(GIVEN DATA Opens)
theorem minField_toWord (c : CycleInput) : minField c.toWord = c.min := by
  apply BitVec.eq_of_getLsbD_eq
  intro i hi
  rw [minField, BitVec.getLsbD_extractLsb', CycleInput.getLsbD_toWord c (by omega)]
  grind

/-- Packing loses no port (R71). -/
theorem CycleInput.ofWord_toWord (c : CycleInput) : CycleInput.ofWord c.toWord = c := by
  simp [CycleInput.ofWord, ← BitVec.getLsbD_eq_getElem, CycleInput.getLsbD_toWord, minField_toWord, secField_toWord,
    rawField_toWord]

/-- Unpacking loses the reserved bits alone (R72). -/
theorem CycleInput.toWord_ofWord (w : Word) : (CycleInput.ofWord w).toWord = w &&& 0x9FFFFFFF#32 := by
  apply BitVec.eq_of_getLsbD_eq
  intro i hi
  rw [CycleInput.getLsbD_toWord _ hi]
  interval_cases i <;> simp [CycleInput.ofWord, minField, secField, rawField]

/-- Settles O3: every port's bits are where R71 places them. -/
theorem portsPackAndUnpack : Obligations.PortsPackAndUnpack :=
  ⟨CycleInput.ofWord_toWord, CycleInput.toWord_ofWord⟩

/-- The packed word as the OR of the ports' fields, which is how sets of operations are encoded (R91). -/
theorem CycleInput.toWord_eq_or (c : CycleInput) : c.toWord =
    (if c.rst then 0x80000000#32 else 0#32) ||| c.raw.setWidth 32 ||| (if c.tick then 0x00001000#32 else 0#32) |||
      (if c.start then 0x00002000#32 else 0#32) ||| (c.min.setWidth 32 <<< 22) ||| (c.sec.setWidth 32 <<< 16) |||
      (if c.ack then 0x00004000#32 else 0#32) ||| (if c.click then 0x00008000#32 else 0#32) := by
  have hbit : ∀ (b : Bool) (v : Word) (i : Nat), (if b then v else 0#32).getLsbD i = (b && v.getLsbD i) := by
    intro b v i
    cases b <;> simp
  apply BitVec.eq_of_getLsbD_eq
  intro i hi
  rw [CycleInput.getLsbD_toWord c hi]
  simp only [BitVec.getLsbD_or, hbit]
  interval_cases i <;> simp

/-! ### The set of operations that the ports request -/

/-- The strobes among the ports, in the order of R73. -/
def CycleInput.strobes (c : CycleInput) : List Instr :=
  (if c.tick then [.tick] else []) ++ (if c.start then [.start c.min c.sec] else []) ++
  (if c.ack then [.ack] else []) ++ (if c.click then [.click] else [])

/-- The set of operations that the ports request (R74, R80, R82). -/
def CycleInput.request (c : CycleInput) : List Instr :=
  if c.rst then [.rst] else .sample c.raw :: if c.strobes = [] then [.nop] else c.strobes

/-- The ports with `rst` and nothing else. -/
def CycleInput.rstOnly : CycleInput where
  rst := true
  min := 0
  sec := 0
  click := false
  ack := false
  start := false
  tick := false
  raw := 0

/-- The ports with those at 0 that the set does not read: all others under `rst` (R74), the operands without
`start` (R77). -/
def CycleInput.clean (c : CycleInput) : CycleInput :=
  if c.rst then .rstOnly
  else if c.start then c
  else { c with min := 0#7, sec := 0#6 }

theorem CycleInput.clean_of_rst {c : CycleInput} (h : c.rst = true) : c.clean = .rstOnly := if_pos h

theorem CycleInput.clean_of_start {c : CycleInput} (hr : c.rst = false) (h : c.start = true) : c.clean = c := by
  simp [CycleInput.clean, hr, h]

theorem CycleInput.clean_of_no_start {c : CycleInput} (hr : c.rst = false) (h : c.start = false) :
    c.clean = { c with min := 0#7, sec := 0#6 } := by
  simp [CycleInput.clean, hr, h]

theorem CycleInput.request_of_rst {c : CycleInput} (h : c.rst = true) : c.request = [.rst] := if_pos h

theorem CycleInput.request_of_run {c : CycleInput} (h : c.rst = false) :
    c.request = .sample c.raw :: if c.strobes = [] then [.nop] else c.strobes := by
  rw [CycleInput.request, h, if_neg Bool.false_ne_true]

theorem CycleInput.strobes_eq_nil (c : CycleInput) :
    c.strobes = [] ↔ c.tick = false ∧ c.start = false ∧ c.ack = false ∧ c.click = false := by
  simp [CycleInput.strobes]

/-- The ports that are cleared are not read (R74, R77). -/
theorem CycleInput.request_clean (c : CycleInput) : c.clean.request = c.request := by
  cases hr : c.rst with
  | true => rw [CycleInput.clean_of_rst hr, CycleInput.request_of_rst hr, CycleInput.request_of_rst rfl]
  | false =>
    cases hs : c.start with
    | true => rw [CycleInput.clean_of_start hr hs]
    | false =>
      rw [CycleInput.clean_of_no_start hr hs]
      simp [CycleInput.request, CycleInput.strobes, hs]

/-! ### Decoding through the ports -/

/-- The strobes and NOP of a word are those of its ports (R76 to R80). -/
theorem strobesOf_eq (w : Word) :
    strobesOf w = if (CycleInput.ofWord w).strobes = [] then [.nop] else (CycleInput.ofWord w).strobes := by
  have hsplit : strobesOf w = (CycleInput.ofWord w).strobes ++
      (if !w[12] && !w[13] && !w[14] && !w[15] then [.nop] else []) := rfl
  have hnone : (CycleInput.ofWord w).strobes = [] ↔ (!w[12] && !w[13] && !w[14] && !w[15]) = true := by
    rw [CycleInput.strobes_eq_nil]
    simp [CycleInput.ofWord, and_assoc]
  rw [hsplit]
  by_cases h : (CycleInput.ofWord w).strobes = []
  · rw [if_pos h, if_pos (hnone.mp h), h, List.nil_append]
  · rw [if_neg h, if_neg (mt hnone.mpr h), List.append_nil]

/-- The decoder reads the set that the word's ports request (R70, R82). -/
theorem decodeWord_eq_request (w : Word) : decodeWord w = (CycleInput.ofWord w).request := by
  cases h : w[31] with
  | true => rw [decodeWord_rst h, CycleInput.request_of_rst h]
  | false =>
    rw [decodeWord_run h, strobesOf_eq, CycleInput.request_of_run h]
    rfl

/-! ### Encoding through the ports -/

theorem encodeSet_append (a b : List Instr) : encodeSet (a ++ b) = encodeSet a ||| encodeSet b := by
  induction a with
  | nil => simp [encodeSet]
  | cons i rest ih => simp [encodeSet, ih, BitVec.or_assoc]

theorem encodeSet_ite (b : Bool) (i : Instr) :
    encodeSet (if b then [i] else []) = if b then (encode i).getD 0 else 0 := by
  cases b <;> simp [encodeSet]

/-- NOP adds no bit to a word (R80). -/
theorem encodeSet_nop_if_nil (l : List Instr) : encodeSet (if l = [] then [.nop] else l) = encodeSet l := by
  cases l with
  | nil => rfl
  | cons i rest => rw [if_neg (List.cons_ne_nil i rest)]

theorem encodeSet_strobes (c : CycleInput) : encodeSet c.strobes =
    (if c.tick then 0x00001000#32 else 0#32) |||
      (if c.start then 0x00002000#32 ||| (c.min.setWidth 32 <<< 22) ||| (c.sec.setWidth 32 <<< 16) else 0#32) |||
      (if c.ack then 0x00004000#32 else 0#32) ||| (if c.click then 0x00008000#32 else 0#32) := by
  simp only [CycleInput.strobes, encodeSet_append, encodeSet_ite, encode, Option.getD_some, BitVec.ofNat_eq_ofNat,
    BitVec.natCast_eq_ofNat]

/-- The encoding of the requested set is the packed word of the ports that the set reads (R71, R91). -/
theorem encodeSet_request (c : CycleInput) : encodeSet c.request = c.clean.toWord := by
  cases hr : c.rst with
  | true =>
    rw [CycleInput.clean_of_rst hr, CycleInput.request_of_rst hr, CycleInput.toWord_eq_or]
    rfl
  | false =>
    rw [CycleInput.request_of_run hr, encodeSet, encodeSet_nop_if_nil, encodeSet_strobes, encode, Option.getD_some,
      CycleInput.toWord_eq_or]
    cases hs : c.start with
    | true =>
      simp only [CycleInput.clean_of_start hr hs, hr, hs, Bool.false_eq_true, if_false, if_true, BitVec.zero_or,
        BitVec.or_assoc]
    | false =>
      simp only [CycleInput.clean_of_no_start hr hs, hr, hs, Bool.false_eq_true, if_false, BitVec.zero_or,
        BitVec.or_zero, BitVec.setWidth_zero, BitVec.zero_shiftLeft, BitVec.or_assoc]

/-! ### The canonical word -/

theorem CycleInput.ofWord_and (w m : Word) : CycleInput.ofWord (w &&& m) =
    ⟨w[31] && m[31], minField w &&& minField m, secField w &&& secField m, w[15] && m[15], w[14] && m[14],
      w[13] && m[13], w[12] && m[12], rawField w &&& rawField m⟩ := by
  simp [CycleInput.ofWord, minField, secField, rawField, BitVec.extractLsb'_and]

/-- Clearing the ignored bits of a word clears the ports that its set does not read (R72, R74, R77). -/
theorem ofWord_canonicalWord (w : Word) : CycleInput.ofWord (canonicalWord w) = (CycleInput.ofWord w).clean := by
  cases hr : w[31] with
  | true =>
    rw [CycleInput.clean_of_rst hr, canonicalWord, if_pos hr]
    rfl
  | false =>
    have hrun : ¬ w[31] = true := by simp [hr]
    cases hs : w[13] with
    | true =>
      rw [CycleInput.clean_of_start hr hs, canonicalWord, if_neg hrun, if_pos hs, CycleInput.ofWord_and]
      have hmin : minField w &&& minField 0x1FFFFFFF#32 = minField w := BitVec.and_allOnes
      have hsec : secField w &&& secField 0x1FFFFFFF#32 = secField w := BitVec.and_allOnes
      have hraw : rawField w &&& rawField 0x1FFFFFFF#32 = rawField w := BitVec.and_allOnes
      simp [CycleInput.ofWord, hr, hmin, hsec, hraw]
    | false =>
      rw [CycleInput.clean_of_no_start hr hs, canonicalWord, if_neg hrun, if_neg (by simp [hs]),
        CycleInput.ofWord_and]
      have hmin : minField w &&& minField 0x0000FFFF#32 = 0#7 := BitVec.and_zero
      have hsec : secField w &&& secField 0x0000FFFF#32 = 0#6 := BitVec.and_zero
      have hraw : rawField w &&& rawField 0x0000FFFF#32 = rawField w := BitVec.and_allOnes
      simp [CycleInput.ofWord, hr, hmin, hsec, hraw]

/-- A canonical word has no reserved bit (R72). -/
theorem canonicalWord_and_ports (w : Word) : canonicalWord w &&& 0x9FFFFFFF#32 = canonicalWord w := by
  unfold canonicalWord
  split
  · rfl
  · split
    · rw [BitVec.and_assoc]
      rfl
    · rw [BitVec.and_assoc]
      rfl

theorem toWord_clean_ofWord (w : Word) : (CycleInput.ofWord w).clean.toWord = canonicalWord w := by
  rw [← ofWord_canonicalWord, CycleInput.toWord_ofWord, canonicalWord_and_ports]

theorem decodeWord_canonicalWord (w : Word) : decodeWord (canonicalWord w) = decodeWord w := by
  rw [decodeWord_eq_request, ofWord_canonicalWord, CycleInput.request_clean, decodeWord_eq_request]

theorem encodeSet_decodeWord (w : Word) : encodeSet (decodeWord w) = canonicalWord w := by
  rw [decodeWord_eq_request, encodeSet_request, toWord_clean_ofWord]

/-- Settles O2: the canonical word packs the ports that the word's set reads. -/
theorem ignoredBitsCarryNothing : Obligations.IgnoredBitsCarryNothing := fun w =>
  ⟨decodeWord_canonicalWord w, encodeSet_decodeWord w⟩

/-! ### Every request set is that of some ports (R82) -/

/-- The strobes by their places in the table of R73. -/
theorem Instr.strobeRank_cases {i : Instr} {r : Nat} (h : i.strobeRank = some r) :
    (r = 0 ∧ i = .tick) ∨ (r = 1 ∧ ∃ m c, i = .start m c) ∨ (r = 2 ∧ i = .ack) ∨ (r = 3 ∧ i = .click) := by
  cases i <;> cases h <;> simp

theorem Instr.strobesFrom_cons {low : Nat} {i : Instr} {l : List Instr} :
    Instr.strobesFrom low (i :: l) = true ↔
      ∃ r, i.strobeRank = some r ∧ low ≤ r ∧ Instr.strobesFrom (r + 1) l = true := by
  rw [Instr.strobesFrom]
  cases i.strobeRank <;> simp

/-- A list of strobes from one rank on holds the strobe of that rank or not, and then strobes from the next
rank on; `op` shows that the rank is that of a strobe. -/
theorem Instr.strobesFrom_split {low : Nat} {op : Instr} {l : List Instr} (hop : op.strobeRank = some low)
    (h : Instr.strobesFrom low l = true) : ∃ (b : Bool) (i : Instr) (rest : List Instr),
      i.strobeRank = some low ∧ l = (if b then [i] else []) ++ rest ∧ Instr.strobesFrom (low + 1) rest = true := by
  cases l with
  | nil => exact ⟨false, op, [], hop, rfl, rfl⟩
  | cons i rest =>
    obtain ⟨r, hr, hle, hrest⟩ := Instr.strobesFrom_cons.mp h
    rcases hle.eq_or_lt with rfl | hlt
    · exact ⟨true, i, rest, hr, rfl, hrest⟩
    · exact ⟨false, op, i :: rest, hop, rfl, Instr.strobesFrom_cons.mpr ⟨r, hr, hlt, hrest⟩⟩

/-- There is no strobe past CLICK. -/
theorem Instr.strobesFrom_four {l : List Instr} (h : Instr.strobesFrom 4 l = true) : l = [] := by
  cases l with
  | nil => rfl
  | cons i rest =>
    obtain ⟨r, hr, hle, -⟩ := Instr.strobesFrom_cons.mp h
    have hrank := Instr.strobeRank_cases hr
    omega

/-- Strobes in the table's order are the strobes of some ports, whose `raw` is free. -/
theorem CycleInput.exists_strobes {l : List Instr} (h : Instr.strobesFrom 0 l = true) (raw : KeyVec) :
    ∃ c : CycleInput, c.rst = false ∧ c.raw = raw ∧ c.strobes = l := by
  obtain ⟨tick, i0, l1, hi0, rfl, h1⟩ := Instr.strobesFrom_split (op := .tick) rfl h
  obtain ⟨start, i1, l2, hi1, rfl, h2⟩ := Instr.strobesFrom_split (op := .start 0 0) rfl h1
  obtain ⟨ack, i2, l3, hi2, rfl, h3⟩ := Instr.strobesFrom_split (op := .ack) rfl h2
  obtain ⟨click, i3, l4, hi3, rfl, h4⟩ := Instr.strobesFrom_split (op := .click) rfl h3
  obtain rfl := Instr.strobesFrom_four h4
  obtain rfl : i0 = .tick := by simpa using Instr.strobeRank_cases hi0
  obtain ⟨min, sec, rfl⟩ : ∃ m c, i1 = .start m c := by simpa using Instr.strobeRank_cases hi1
  obtain rfl : i2 = .ack := by simpa using Instr.strobeRank_cases hi2
  obtain rfl : i3 = .click := by simpa using Instr.strobeRank_cases hi3
  exact ⟨⟨false, min, sec, click, ack, start, tick, raw⟩, rfl, rfl, by simp [CycleInput.strobes]⟩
(GIVEN DATA Closes)
* _WHAT TO WORK ON_: Task for the records above: copy every line in which the word "hsplit" occurs.

* _RESPONSE BELOW_:
  have hsplit : strobesOf w = (CycleInput.ofWord w).strobes ++
  rw [hsplit]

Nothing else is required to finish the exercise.